YOUR GOAL » Copy out the lines of the records below, and only those lines, from the one with "theorem decodeCmd_wRegister (a" through the one with "theorem Peer.transaction_wTxPayload (p", exactly as they appear.

MATERIAL PROVIDED »
Start of Block

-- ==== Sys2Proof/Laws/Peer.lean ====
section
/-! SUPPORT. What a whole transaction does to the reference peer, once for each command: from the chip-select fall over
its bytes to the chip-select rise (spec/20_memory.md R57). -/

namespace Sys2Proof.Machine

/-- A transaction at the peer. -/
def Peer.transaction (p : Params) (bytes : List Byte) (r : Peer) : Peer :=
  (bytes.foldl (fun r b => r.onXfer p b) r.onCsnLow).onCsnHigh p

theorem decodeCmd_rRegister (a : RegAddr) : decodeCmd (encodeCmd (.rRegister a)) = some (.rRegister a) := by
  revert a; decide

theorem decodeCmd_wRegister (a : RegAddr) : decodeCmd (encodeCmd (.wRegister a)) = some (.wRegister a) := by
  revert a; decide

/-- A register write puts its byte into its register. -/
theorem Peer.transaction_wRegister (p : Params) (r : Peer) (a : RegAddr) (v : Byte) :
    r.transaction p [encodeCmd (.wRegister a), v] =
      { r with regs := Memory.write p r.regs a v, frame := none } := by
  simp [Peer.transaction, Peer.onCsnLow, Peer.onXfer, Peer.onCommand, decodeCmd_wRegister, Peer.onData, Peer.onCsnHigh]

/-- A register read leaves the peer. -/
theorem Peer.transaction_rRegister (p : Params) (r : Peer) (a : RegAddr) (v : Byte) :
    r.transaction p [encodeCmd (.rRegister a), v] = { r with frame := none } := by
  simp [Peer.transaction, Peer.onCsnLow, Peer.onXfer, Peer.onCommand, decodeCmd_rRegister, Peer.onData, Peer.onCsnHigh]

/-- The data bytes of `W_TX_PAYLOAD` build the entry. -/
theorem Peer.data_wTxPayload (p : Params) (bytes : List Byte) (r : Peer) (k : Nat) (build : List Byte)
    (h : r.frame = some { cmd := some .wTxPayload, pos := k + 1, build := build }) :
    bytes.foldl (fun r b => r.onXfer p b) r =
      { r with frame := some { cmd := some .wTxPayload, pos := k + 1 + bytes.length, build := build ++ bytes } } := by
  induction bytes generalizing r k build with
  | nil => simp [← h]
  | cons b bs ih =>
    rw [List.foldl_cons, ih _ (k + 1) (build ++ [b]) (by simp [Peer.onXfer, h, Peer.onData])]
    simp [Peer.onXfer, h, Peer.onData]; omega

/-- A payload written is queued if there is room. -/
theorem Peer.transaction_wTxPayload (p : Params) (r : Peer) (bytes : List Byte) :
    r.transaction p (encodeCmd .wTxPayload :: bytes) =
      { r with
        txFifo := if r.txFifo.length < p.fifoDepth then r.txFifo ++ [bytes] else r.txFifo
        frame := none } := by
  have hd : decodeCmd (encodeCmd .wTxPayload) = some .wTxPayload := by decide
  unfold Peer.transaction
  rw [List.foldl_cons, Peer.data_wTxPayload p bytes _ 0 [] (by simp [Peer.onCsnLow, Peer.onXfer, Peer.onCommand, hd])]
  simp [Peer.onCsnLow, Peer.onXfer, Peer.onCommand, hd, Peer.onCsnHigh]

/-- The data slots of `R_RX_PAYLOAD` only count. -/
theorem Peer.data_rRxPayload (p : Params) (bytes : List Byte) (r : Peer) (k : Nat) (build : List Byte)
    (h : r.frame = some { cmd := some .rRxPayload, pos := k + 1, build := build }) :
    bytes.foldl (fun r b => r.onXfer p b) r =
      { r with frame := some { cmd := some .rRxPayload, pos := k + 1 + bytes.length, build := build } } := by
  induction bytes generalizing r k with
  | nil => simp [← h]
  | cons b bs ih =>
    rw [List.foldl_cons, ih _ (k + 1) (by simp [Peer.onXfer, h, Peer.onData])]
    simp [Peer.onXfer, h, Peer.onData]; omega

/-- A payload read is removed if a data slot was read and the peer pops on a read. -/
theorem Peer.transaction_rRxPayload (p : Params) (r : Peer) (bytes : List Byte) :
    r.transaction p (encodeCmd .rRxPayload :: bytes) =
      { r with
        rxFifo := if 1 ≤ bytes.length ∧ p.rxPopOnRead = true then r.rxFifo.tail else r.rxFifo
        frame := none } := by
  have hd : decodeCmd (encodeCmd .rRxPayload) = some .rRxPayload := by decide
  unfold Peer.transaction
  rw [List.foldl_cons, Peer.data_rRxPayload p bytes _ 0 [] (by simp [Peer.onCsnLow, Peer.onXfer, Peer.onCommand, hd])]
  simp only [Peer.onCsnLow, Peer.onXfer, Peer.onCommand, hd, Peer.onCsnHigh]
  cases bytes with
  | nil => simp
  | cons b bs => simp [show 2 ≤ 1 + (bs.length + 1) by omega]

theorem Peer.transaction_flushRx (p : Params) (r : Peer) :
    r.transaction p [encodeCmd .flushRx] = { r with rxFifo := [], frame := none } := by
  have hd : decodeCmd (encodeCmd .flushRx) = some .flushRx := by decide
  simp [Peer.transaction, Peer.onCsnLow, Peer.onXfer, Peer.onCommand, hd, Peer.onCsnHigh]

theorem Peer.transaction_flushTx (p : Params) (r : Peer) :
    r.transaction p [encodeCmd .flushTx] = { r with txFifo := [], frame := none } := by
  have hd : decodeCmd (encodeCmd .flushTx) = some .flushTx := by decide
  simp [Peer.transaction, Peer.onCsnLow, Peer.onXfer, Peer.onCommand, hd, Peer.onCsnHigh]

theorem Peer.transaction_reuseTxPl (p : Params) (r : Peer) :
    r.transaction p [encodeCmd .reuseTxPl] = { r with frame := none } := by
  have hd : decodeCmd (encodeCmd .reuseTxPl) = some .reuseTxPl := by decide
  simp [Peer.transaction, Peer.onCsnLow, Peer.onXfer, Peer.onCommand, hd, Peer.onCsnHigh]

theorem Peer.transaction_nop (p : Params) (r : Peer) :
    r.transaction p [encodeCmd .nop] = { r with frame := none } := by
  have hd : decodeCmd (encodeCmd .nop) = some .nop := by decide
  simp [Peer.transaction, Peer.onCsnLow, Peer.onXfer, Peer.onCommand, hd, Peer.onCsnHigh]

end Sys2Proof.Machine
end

End of Block

EXERCISE OUTPUT »
theorem decodeCmd_wRegister (a : RegAddr) : decodeCmd (encodeCmd (.wRegister a)) = some (.wRegister a) := by
  revert a; decide

/-- A register write puts its byte into its register. -/
theorem Peer.transaction_wRegister (p : Params) (r : Peer) (a : RegAddr) (v : Byte) :
    r.transaction p [encodeCmd (.wRegister a), v] =
      { r with regs := Memory.write p r.regs a v, frame := none } := by
  simp [Peer.transaction, Peer.onCsnLow, Peer.onXfer, Peer.onCommand, decodeCmd_wRegister, Peer.onData, Peer.onCsnHigh]

/-- A register read leaves the peer. -/
theorem Peer.transaction_rRegister (p : Params) (r : Peer) (a : RegAddr) (v : Byte) :
    r.transaction p [encodeCmd (.rRegister a), v] = { r with frame := none } := by
  simp [Peer.transaction, Peer.onCsnLow, Peer.onXfer, Peer.onCommand, decodeCmd_rRegister, Peer.onData, Peer.onCsnHigh]

/-- The data bytes of `W_TX_PAYLOAD` build the entry. -/
theorem Peer.data_wTxPayload (p : Params) (bytes : List Byte) (r : Peer) (k : Nat) (build : List Byte)
    (h : r.frame = some { cmd := some .wTxPayload, pos := k + 1, build := build }) :
    bytes.foldl (fun r b => r.onXfer p b) r =
      { r with frame := some { cmd := some .wTxPayload, pos := k + 1 + bytes.length, build := build ++ bytes } } := by
  induction bytes generalizing r k build with
  | nil => simp [← h]
  | cons b bs ih =>
    rw [List.foldl_cons, ih _ (k + 1) (build ++ [b]) (by simp [Peer.onXfer, h, Peer.onData])]
    simp [Peer.onXfer, h, Peer.onData]; omega

/-- A payload written is queued if there is room. -/
theorem Peer.transaction_wTxPayload (p : Params) (r : Peer) (bytes : List Byte) :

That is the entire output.